-- ==== Sys2Proof/Safety.lean ====
section
/-!
DEFINITION. Safety.lean: the words that the statements use: a machine in good form, the conditions under which an instruction is
performed, and what an instruction leaves as it was.
-/

namespace Sys2Proof
open Machine

/-- What the model answers for one step or instruction. -/
abbrev Outcome := Host.Outcome State Fault Refusal

/-- Memory and tile memory keep their canonical form: equal memories are equal lists. -/
abbrev Safe (s : State) : Prop := Memory.wf s.mem ∧ Memory.wf s.tmem

/-! When an instruction is performed (spec/09 R191, spec/11 R220). -/

/-- The predicate holds and no source waits for a load. -/
def Ready (s : State) (p : Pred) (rs : List SReg) (vs : List VReg) : Prop :=
  s.holds p = true ∧ s.srcReady rs vs = true

/-- Every vector source and the vector destination is configured for the activation's slot, a beat stands at every source channel, and
the assembly pool has room (spec/09 R190, spec/16 R316). -/
def ChansReady (s : State) (srcs : List VSrc) (d : Option VDst) : Prop :=
  (∀ c ∈ srcs.filterMap VSrc.chan?, s.srcOk c = true ∧ s.slotPresent c = true) ∧
  (∀ c ∈ (d.bind VDst.chan?).toList, s.dstOk c = true ∧ s.poolUsed < Config.poolBeats)

/-! What an instruction leaves as it was. -/

/-- The activation stays on its context. -/
def StaysOn (s t : State) : Prop :=
  t.cur.busy = s.cur.busy ∧ t.cur.aid = s.cur.aid ∧ t.cur.frame = s.cur.frame ∧ t.cur.col = s.cur.col ∧
  t.cur.wave = s.cur.wave ∧ t.cur.rtag = s.cur.rtag ∧ t.cur.opsl = s.cur.opsl

/-- IP moves past the instruction. -/
def NextInstr (s t : State) : Prop := t.cur.ip = s.cur.ip + BitVec.ofNat 32 s.cur.len

/-- Every register but the listed ones keeps its value. -/
def KeepsRegs (s t : State) (ss : List SReg) (vs : List VReg) (ps : List PReg) (ms : List MReg) : Prop :=
  (∀ r, r ∉ ss → t.rdS r = s.rdS r) ∧ (∀ r, r ∉ vs → t.rdV r = s.rdV r) ∧
  (∀ r, r ∉ ps → t.rdP r = s.rdP r) ∧ (∀ r, r ∉ ms → t.rdM r = s.rdM r)

/-- Nothing of the machine changes but the context in focus: no other context, no byte of memory, no flag, no special register, no
accumulator, no queue. -/
def OnlyFocus (s t : State) : Prop :=
  t = { s with ctxs := t.ctxs } ∧ ∀ k, k ≠ s.focus → t.ctx k = s.ctx k

/-- Nothing changes but the context in focus and FSTAT of its slot and colour, which takes some flags (spec/04 R89). -/
def OnlyFlags (s t : State) (fl : Flags) : Prop :=
  t = { s with ctxs := t.ctxs, tiles := t.tiles } ∧ (∀ k, k ≠ s.focus → t.ctx k = s.ctx k) ∧
  (∀ k, k ≠ s.curTile → t.tile k = s.tile k) ∧
  t.tile s.curTile = { s.tile s.curTile with fstat := (t.tile s.curTile).fstat } ∧
  (∀ k, k ≠ s.slotColour → lget 0 (t.tile s.curTile).fstat k = lget 0 (s.tile s.curTile).fstat k) ∧
  lget 0 (t.tile s.curTile).fstat s.slotColour = s.fstat ||| fl

/-- Nothing changes but the context in focus and the tile in focus, whose part named by a change takes a new value. -/
def OnlyTile (s t : State) (x : Tile) : Prop :=
  t = { s with ctxs := t.ctxs, tiles := t.tiles } ∧ (∀ k, k ≠ s.focus → t.ctx k = s.ctx k) ∧
  (∀ k, k ≠ s.curTile → t.tile k = s.tile k) ∧ t.tile s.curTile = x

/-! How an instruction completes. -/

/-- It writes one scalar register (s0 discards the write) and does nothing else but go on. -/
def WritesS (s : State) (o : Outcome) (d : SReg) (v : Word) : Prop :=
  ∃ t, o = .next t ∧ t.rdS d = (if d = 0 then 0 else v) ∧ KeepsRegs s t [d] [] [] [] ∧
    OnlyFocus s t ∧ StaysOn s t ∧ NextInstr s t

/-- It writes one predicate (p0 discards the write) and does nothing else but go on. -/
def WritesP (s : State) (o : Outcome) (d : PReg) (v : Bool) : Prop :=
  ∃ t, o = .next t ∧ t.rdP d = (if d = 0 then true else v) ∧ KeepsRegs s t [] [] [d] [] ∧
    OnlyFocus s t ∧ StaysOn s t ∧ NextInstr s t

/-- It writes one mask register and does nothing else but go on. -/
def WritesM (s : State) (o : Outcome) (d : MReg) (v : Word) : Prop :=
  ∃ t, o = .next t ∧ t.rdM d = v ∧ KeepsRegs s t [] [] [] [d] ∧ OnlyFocus s t ∧ StaysOn s t ∧ NextInstr s t

/-- It writes one vector register and does nothing else but go on. -/
def WritesV (s : State) (o : Outcome) (d : VReg) (v : Vec) : Prop :=
  ∃ t, o = .next t ∧ t.rdV d = v ∧ KeepsRegs s t [] [d] [] [] ∧ OnlyFocus s t ∧ StaysOn s t ∧ NextInstr s t

/-- It writes one scalar register, and FSTAT takes some flags. -/
def WritesFp (s : State) (o : Outcome) (d : SReg) (v : Word) (fl : Flags) : Prop :=
  ∃ t, o = .next t ∧ t.rdS d = (if d = 0 then 0 else v) ∧ KeepsRegs s t [d] [] [] [] ∧
    OnlyFlags s t fl ∧ StaysOn s t ∧ NextInstr s t

/-- It only goes on. -/
def OnlyAdvances (s : State) (o : Outcome) : Prop :=
  ∃ t, o = .next t ∧ KeepsRegs s t [] [] [] [] ∧ OnlyFocus s t ∧ StaysOn s t ∧ NextInstr s t

/-- It moves IP and does nothing else. -/
def Jumps (s : State) (o : Outcome) (ip : BitVec 32) : Prop :=
  ∃ t, o = .next t ∧ t.cur.ip = ip ∧ KeepsRegs s t [] [] [] [] ∧ OnlyFocus s t ∧ StaysOn s t

/-- It writes a scalar register and moves IP. -/
def JumpsWith (s : State) (o : Outcome) (d : SReg) (v : Word) (ip : BitVec 32) : Prop :=
  ∃ t, o = .next t ∧ t.rdS d = (if d = 0 then 0 else v) ∧ t.cur.ip = ip ∧ KeepsRegs s t [d] [] [] [] ∧
    OnlyFocus s t ∧ StaysOn s t

/-- A vector result goes to its destination (spec/12 R242): the sources' channels are popped once each, FSTAT takes the flags, the
register is written or the beat appended, and the next instruction follows. -/
def GivesV (s : State) (o : Outcome) (srcs : List VSrc) (d : VDst) (v : Vec) (scale : BitVec 16) (fl : Flags) : Prop :=
  o = .next (((s.addFlags fl).popAll srcs).put d v scale).advance

/-- No flag of some lanes is enabled to trap (spec/04 R90). -/
def NoTrap (s : State) (fl : Flags) : Prop := fl &&& s.enabled = 0

/-- Lanes of a vector of width w: lane i of v is f i, for each of n lanes. -/
def LanesAre (w n : Nat) (v : Vec) (f : Nat → Nat) : Prop := ∀ i, i < n → lane w v i = f i % 2 ^ w

/-! Bigger frames. -/

/-- Every byte of memory and of tile memory, and every word state, is as it was. -/
def KeepsMem (s t : State) : Prop :=
  (∀ a, mget t.mem a = mget s.mem a) ∧ (∀ a, mget t.tmem a = mget s.tmem a) ∧ ∀ a, t.feOf a = s.feOf a

/-- The bytes [a, a + n) of a memory hold the low bytes of a number, and every other byte is as it was. -/
def Stored (m m' : List Host.Cell) (a n v : Nat) : Prop :=
  (∀ i, i < n → mget m' (a + i) = BitVec.ofNat 8 (v / 256 ^ i)) ∧ ∀ x, x < a ∨ a + n ≤ x → mget m' x = mget m x

/-- The instruction has been performed and goes on: no register has changed. -/
def GoesOn (s t : State) : Prop := KeepsRegs s t [] [] [] [] ∧ StaysOn s t ∧ NextInstr s t

/-- t is u, but that some parked continuations, whose cause to wait is gone, are runnable; one that a late fault has marked trapped keeps
that its cause is gone until TRET (spec/02 R52, spec/15 R302). -/
def Woken (u t : State) : Prop :=
  t = { u with frames := t.frames } ∧ ∀ k,
    let f := u.frame k
    let met := f.waitOver || State.overOnce f.wait
    t.frame k = f ∨ (f.cont = .parked ∧ t.frame k = if f.lateMark then { f with removed := true, waitOver := met }
      else { f with cont := .runnable, readyAt := u.clkOf (k / 4096), waitOver := met, promoted := none })

/-- It traps precisely with a cause: none of its effects happens (spec/10 R208). -/
def Traps (s : State) (o : Outcome) (c : BitVec 8) : Prop :=
  ∃ i : TrapInfo, o = .next (s.takeTrap i) ∧ i.cause = c ∧ i.ip = s.cur.ip ∧ i.word = s.cur.word ∧ i.flags.getLsbD 0 = false

/-- It is held: it tries again, and nothing else changes. -/
def Holds (s : State) (o : Outcome) : Prop :=
  ∃ t, o = .next t ∧ t.cur.held = true ∧ t.cur.ip = s.cur.ip ∧ KeepsRegs s t [] [] [] [] ∧ OnlyFocus s t ∧ StaysOn s t

/-- A panel of tile memory lies aligned in the data half (spec/13 R267), no earlier access of the activation to it is still to be
performed, and none of its bytes is uncorrectable. -/
def PanelOk (s : State) (off n : Nat) : Prop :=
  off % 64 = 0 ∧ 0x40000 ≤ off ∧ off + n ≤ 0x80000 ∧ s.tsBusy off n = false ∧ s.hasUce (2 ^ 48 + s.curTile * 0x80000 + off) n = false

/-! What rides the fabric (spec/08 R162). -/

/-- Nothing changes but what the sending of requests and answers changes. -/
def OnFabric (u t : State) : Prop := t = { u with trips := t.trips, fabric := t.fabric, flights := t.flights, nextId := t.nextId }

/-- What stands for one who asks: a message for each of some nodes, sent by `src` or back to it, not delivered yet. -/
def Stands (t : State) (who : List Nat) (src : Nat) (back : Bool) (hs : List Nat) : Prop :=
  ∃ x, t.tripOfKey who = some x ∧ x.src = src ∧ x.back = back ∧ x.lost = false ∧ x.nums.length = hs.length ∧
    ∀ (i h n : Nat), hs[i]? = some h → x.nums[i]? = some n → ∃ m ∈ (t.fab ((if back then h else src) / 512)).msgs, m.num = n ∧ m.done = false ∧
      m.src = (if back then h else src) ∧ m.dst = (if back then src else h) ∧ m.what = if back then .reply else .request

/-- The request of the instruction in focus has come to every home. -/
def HasCome (s : State) (x : Trip) : Prop :=
  s.tripOfKey s.tripHere.who = some x ∧ x.src = s.tripHere.src ∧ x.back = false ∧ s.tripDone x = true

/-- The instruction in focus has asked nothing yet. -/
def NotAsked (s : State) : Prop := s.tripOfKey s.tripHere.who = none

/-- The request of an instruction leaves for some nodes, and the instruction is held; no register and no byte changes. -/
def Asks (s : State) (o : Outcome) (hs : List Nat) : Prop :=
  ∃ t, o = .next t ∧ t.cur.held = true ∧ t.cur.ip = s.cur.ip ∧ StaysOn s t ∧ KeepsRegs s t [] [] [] [] ∧
    OnFabric { s with ctxs := t.ctxs } t ∧ (∀ k, k ≠ s.focus → t.ctx k = s.ctx k) ∧ Stands t s.tripHere.who s.tripHere.src false hs

/-! Accesses. -/

/-- What an instruction asks of memory passes its checks at issue (spec/15 R300), its count has room (spec/19 R381), and it starts no
copy. -/
def MayIssue (s : State) (x : Want) (es : List Elem) : Prop :=
  s.check x = .ok es ∧ s.countFull (s.mkAccess x es) = false ∧ ∀ e ∈ es, ∀ c ch off, placeOf e.pa ≠ .aperture c ch off

/-- The destination of a load waits for the access that has just been numbered, with those that it waited for before. -/
def Awaits (s t : State) (x : Want) : Prop :=
  (x.kind = .ld ∨ x.kind = .feget → x.dst ≠ 0 → lget? t.cur.pendS x.dst = some (lget [] s.cur.pendS x.dst ++ [s.nextId])) ∧
  (x.kind = .vld ∨ x.kind = .vldg → lget? t.cur.pendV x.dst = some (lget [] s.cur.pendV x.dst ++ [s.nextId]))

------------------------------------------------------------

**About this exercise**
Reproduce verbatim only the segment of the listing bounded by the line containing "def KeepsRegs (s" and the line containing "accumulator, no queue. -/", with both boundary lines included.

**Expected output**
def KeepsRegs (s t : State) (ss : List SReg) (vs : List VReg) (ps : List PReg) (ms : List MReg) : Prop :=
  (∀ r, r ∉ ss → t.rdS r = s.rdS r) ∧ (∀ r, r ∉ vs → t.rdV r = s.rdV r) ∧
  (∀ r, r ∉ ps → t.rdP r = s.rdP r) ∧ (∀ r, r ∉ ms → t.rdM r = s.rdM r)

/-- Nothing of the machine changes but the context in focus: no other context, no byte of memory, no flag, no special register, no
accumulator, no queue. -/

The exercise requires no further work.